Write out the listing below exactly, beginning at its first line and ending with the line that contains "State.reset.ldtr.sel = 0".

----------------------------------------

/-- The reset values of the table of 10_state.md R52, which is for reference: the model's choice (entry 1), as the 0 of x[2] is, whose
signature R52 leaves to the part (entry 2). -/
def Obligations.ResetValues : Prop :=
  (∀ n, State.reset.x n = 0) ∧
  State.reset.mode = .real ∧ State.reset.cpl = 0 ∧ State.reset.pc = 0xFFF0 ∧ State.reset.flags = 2 ∧
  State.reset.cs.sel = 0xF000 ∧ State.reset.cs.hidden.d.base = 0xFFFF0000 ∧ State.reset.cs.hidden.d.limit = 0xFFFF ∧
  (∀ g, g ≠ .cs → (State.reset.seg g).sel = 0 ∧ (State.reset.seg g).hidden.d.base = 0 ∧
    (State.reset.seg g).hidden.d.limit = 0xFFFF) ∧
  (∀ g, (State.reset.seg g).hidden.d.present = true ∧ (State.reset.seg g).hidden.d.kind = .data true false) ∧
  State.reset.cr0 = 0x60000010 ∧ State.reset.cr2 = 0 ∧ State.reset.cr3 = 0 ∧ State.reset.cr4 = 0 ∧ State.reset.cr8 = 0 ∧
  State.reset.lma = false ∧ State.reset.dr0 = 0 ∧ State.reset.dr1 = 0 ∧ State.reset.dr2 = 0 ∧ State.reset.dr3 = 0 ∧
  State.reset.dr6 = 0xFFFF0FF0 ∧ State.reset.dr7 = 0x400 ∧ State.reset.gdtr.base = 0 ∧ State.reset.gdtr.limit = 0xFFFF ∧
  State.reset.ldtr.sel = 0 ∧ State.reset.ldtr.base = 0 ∧ State.reset.ldtr.limit = 0xFFFF ∧ State.reset.ssShadow = false ∧
  State.reset.linear .cs State.reset.pc 0 = 0xFFFFFFF0

/-! ## What holds of every instruction -/

/-- A completed instruction adds its length to `pc`, truncated to the width of the offset space (10_state.md R27). For an instruction that
changes the mode it is the width of the mode before it: the model's choice (entry 14, DEDUCED), since the spec does not say which counts. -/
def Obligations.NextPcRule : Prop :=
  ∀ (i : Instr) (s t : State), exec i s = .next t →
    t.pc = match s.codeSize with
      | .c64 => s.pc + BitVec.ofNat 64 i.length
      | .c32 => ((s.pc + BitVec.ofNat 64 i.length).setWidth 32).setWidth 64
      | .c16 => ((s.pc + BitVec.ofNat 64 i.length).setWidth 16).setWidth 64

/-- No instruction writes CPL, GDTR, LDTR, EFER.LME, the platform's map or the parameters (10_state.md R33, R35). -/
def Obligations.FixedStateKept : Prop := ∀ (i : Instr) (s t : State), exec i s = .next t → SameFixed s t ∧ t.lme = s.lme

/-- An instruction that faults has written nothing, `pc` included, and the inhibition after MOV SS has ended (60_exceptions.md R272, R291);
the error code is none exactly in real-address mode (R274), and that of #AC is 0 (R270). Raising an exception gives the fault of its mnemonic
and vector (R270), with the code that is raised for #GP, #SS, #NP, #AC outside real-address mode and for #PF, whose linear address it carries
too, and no code for #UD and #DB (R273, R275, R276); a stop is that fault, or the refusal that it names. R272 itself leaves open a store that spans two pages
(U12): that it writes nothing is the model's choice (entry 27, after D19). That no error code is carried in real-address mode is entry 32. -/
def Obligations.FaultRecord : Prop :=
  (∀ (i : Instr) (s : State) (f : Fault), exec i s = .fault f →
    f.state = { s with ssShadow := false, afterMovSs := false } ∧
    match f with
    | .gp code _ | .ss code _ | .np code _ => code = none ↔ s.mode = .real
    | .ac code _ => s.mode ≠ .real ∧ code = some 0
    | .pf _ _ _ | .ud _ | .db _ => True) ∧
  (∀ s : State,
    let u : State := { s with ssShadow := false, afterMovSs := false }
    s.raise .ud = .ud u ∧ s.raise .db = .db u ∧ (∀ c la, s.raise (.pf c la) = .pf c la u) ∧
    (∀ c, s.raise (.gp c) = .gp (if s.mode = .real then none else some c) u) ∧
    (∀ c, s.raise (.ss c) = .ss (if s.mode = .real then none else some c) u) ∧
    (∀ c, s.mode ≠ .real → s.raise (.np c) = .np (some c) u) ∧
    (∀ c, s.mode ≠ .real → s.raise (.ac c) = .ac (some c) u) ∧
    (∀ e, (s.raise e).vector = match e with
      | .db => 1
      | .ud => 6
      | .np _ => 11
      | .ss _ => 12
      | .gp _ => 13
      | .pf _ _ => 14
      | .ac _ => 17) ∧
    (∀ e, s.stop (.exc e) = .fault (s.raise e)) ∧ (∀ r, s.stop (.refuse r) = .refused r))

/-- The only refusal of an instruction itself is an access to an address without ordinary memory (20_memory.md R76, D20; entry 29). The
spec allows other refusals (30_encoding.md R132), which are the model's choice not to make: it follows a write that changes the mode, which
D14 would by default refuse (entry 13), and gives the #UD or #GP(0) that R130, U20 and U10 offer as inferred (entries 15, 16, 17). -/
def Obligations.OnlyUnbackedRefused : Prop :=
  ∀ (i : Instr) (s : State) (r : Refusal), exec i s = .refused r → r = .unbackedMemory

/-- `ss_shadow` after a completed instruction (41_mov_sreg.md R200): a load of SS sets it, any other instruction clears it, and after the
second or a later of consecutive loads of SS it is a free value, whatever the one before left (U6). `afterMovSs`, the model's own field, says
that the last completed instruction was a load of SS (entry 7). -/
def Obligations.SsShadowRule : Prop :=
  ∀ (i : Instr) (s t : State), exec i s = .next t →
    (t.afterMovSs = true ↔ loadedSreg i = some 2) ∧
    (loadedSreg i ≠ some 2 → t.ssShadow = false) ∧
    (loadedSreg i = some 2 → s.afterMovSs = false → s.ssShadow = false → t.ssShadow = true) ∧
    (loadedSreg i = some 2 → s.afterMovSs = true ∨ s.ssShadow = true → t.ssShadow = Config.freeSsShadow s.draws)

/-- No instruction completed at a privilege level other than 0 changes a control, debug or PDPT register (42_mov_cr.md R211,
43_mov_dr.md R251). -/
def Obligations.PrivilegedNeedsCpl0 : Prop :=
  ∀ (i : Instr) (s t : State), exec i s = .next t → s.privilege ≠ 0 → SameCrs s t ∧ SameDrs s t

----------------------------------------

Answer for the task:
/-- The reset values of the table of 10_state.md R52, which is for reference: the model's choice (entry 1), as the 0 of x[2] is, whose
signature R52 leaves to the part (entry 2). -/
def Obligations.ResetValues : Prop :=
  (∀ n, State.reset.x n = 0) ∧
  State.reset.mode = .real ∧ State.reset.cpl = 0 ∧ State.reset.pc = 0xFFF0 ∧ State.reset.flags = 2 ∧
  State.reset.cs.sel = 0xF000 ∧ State.reset.cs.hidden.d.base = 0xFFFF0000 ∧ State.reset.cs.hidden.d.limit = 0xFFFF ∧
  (∀ g, g ≠ .cs → (State.reset.seg g).sel = 0 ∧ (State.reset.seg g).hidden.d.base = 0 ∧
    (State.reset.seg g).hidden.d.limit = 0xFFFF) ∧
  (∀ g, (State.reset.seg g).hidden.d.present = true ∧ (State.reset.seg g).hidden.d.kind = .data true false) ∧
  State.reset.cr0 = 0x60000010 ∧ State.reset.cr2 = 0 ∧ State.reset.cr3 = 0 ∧ State.reset.cr4 = 0 ∧ State.reset.cr8 = 0 ∧
  State.reset.lma = false ∧ State.reset.dr0 = 0 ∧ State.reset.dr1 = 0 ∧ State.reset.dr2 = 0 ∧ State.reset.dr3 = 0 ∧
  State.reset.dr6 = 0xFFFF0FF0 ∧ State.reset.dr7 = 0x400 ∧ State.reset.gdtr.base = 0 ∧ State.reset.gdtr.limit = 0xFFFF ∧
  State.reset.ldtr.sel = 0 ∧ State.reset.ldtr.base = 0 ∧ State.reset.ldtr.limit = 0xFFFF ∧ State.reset.ssShadow = false ∧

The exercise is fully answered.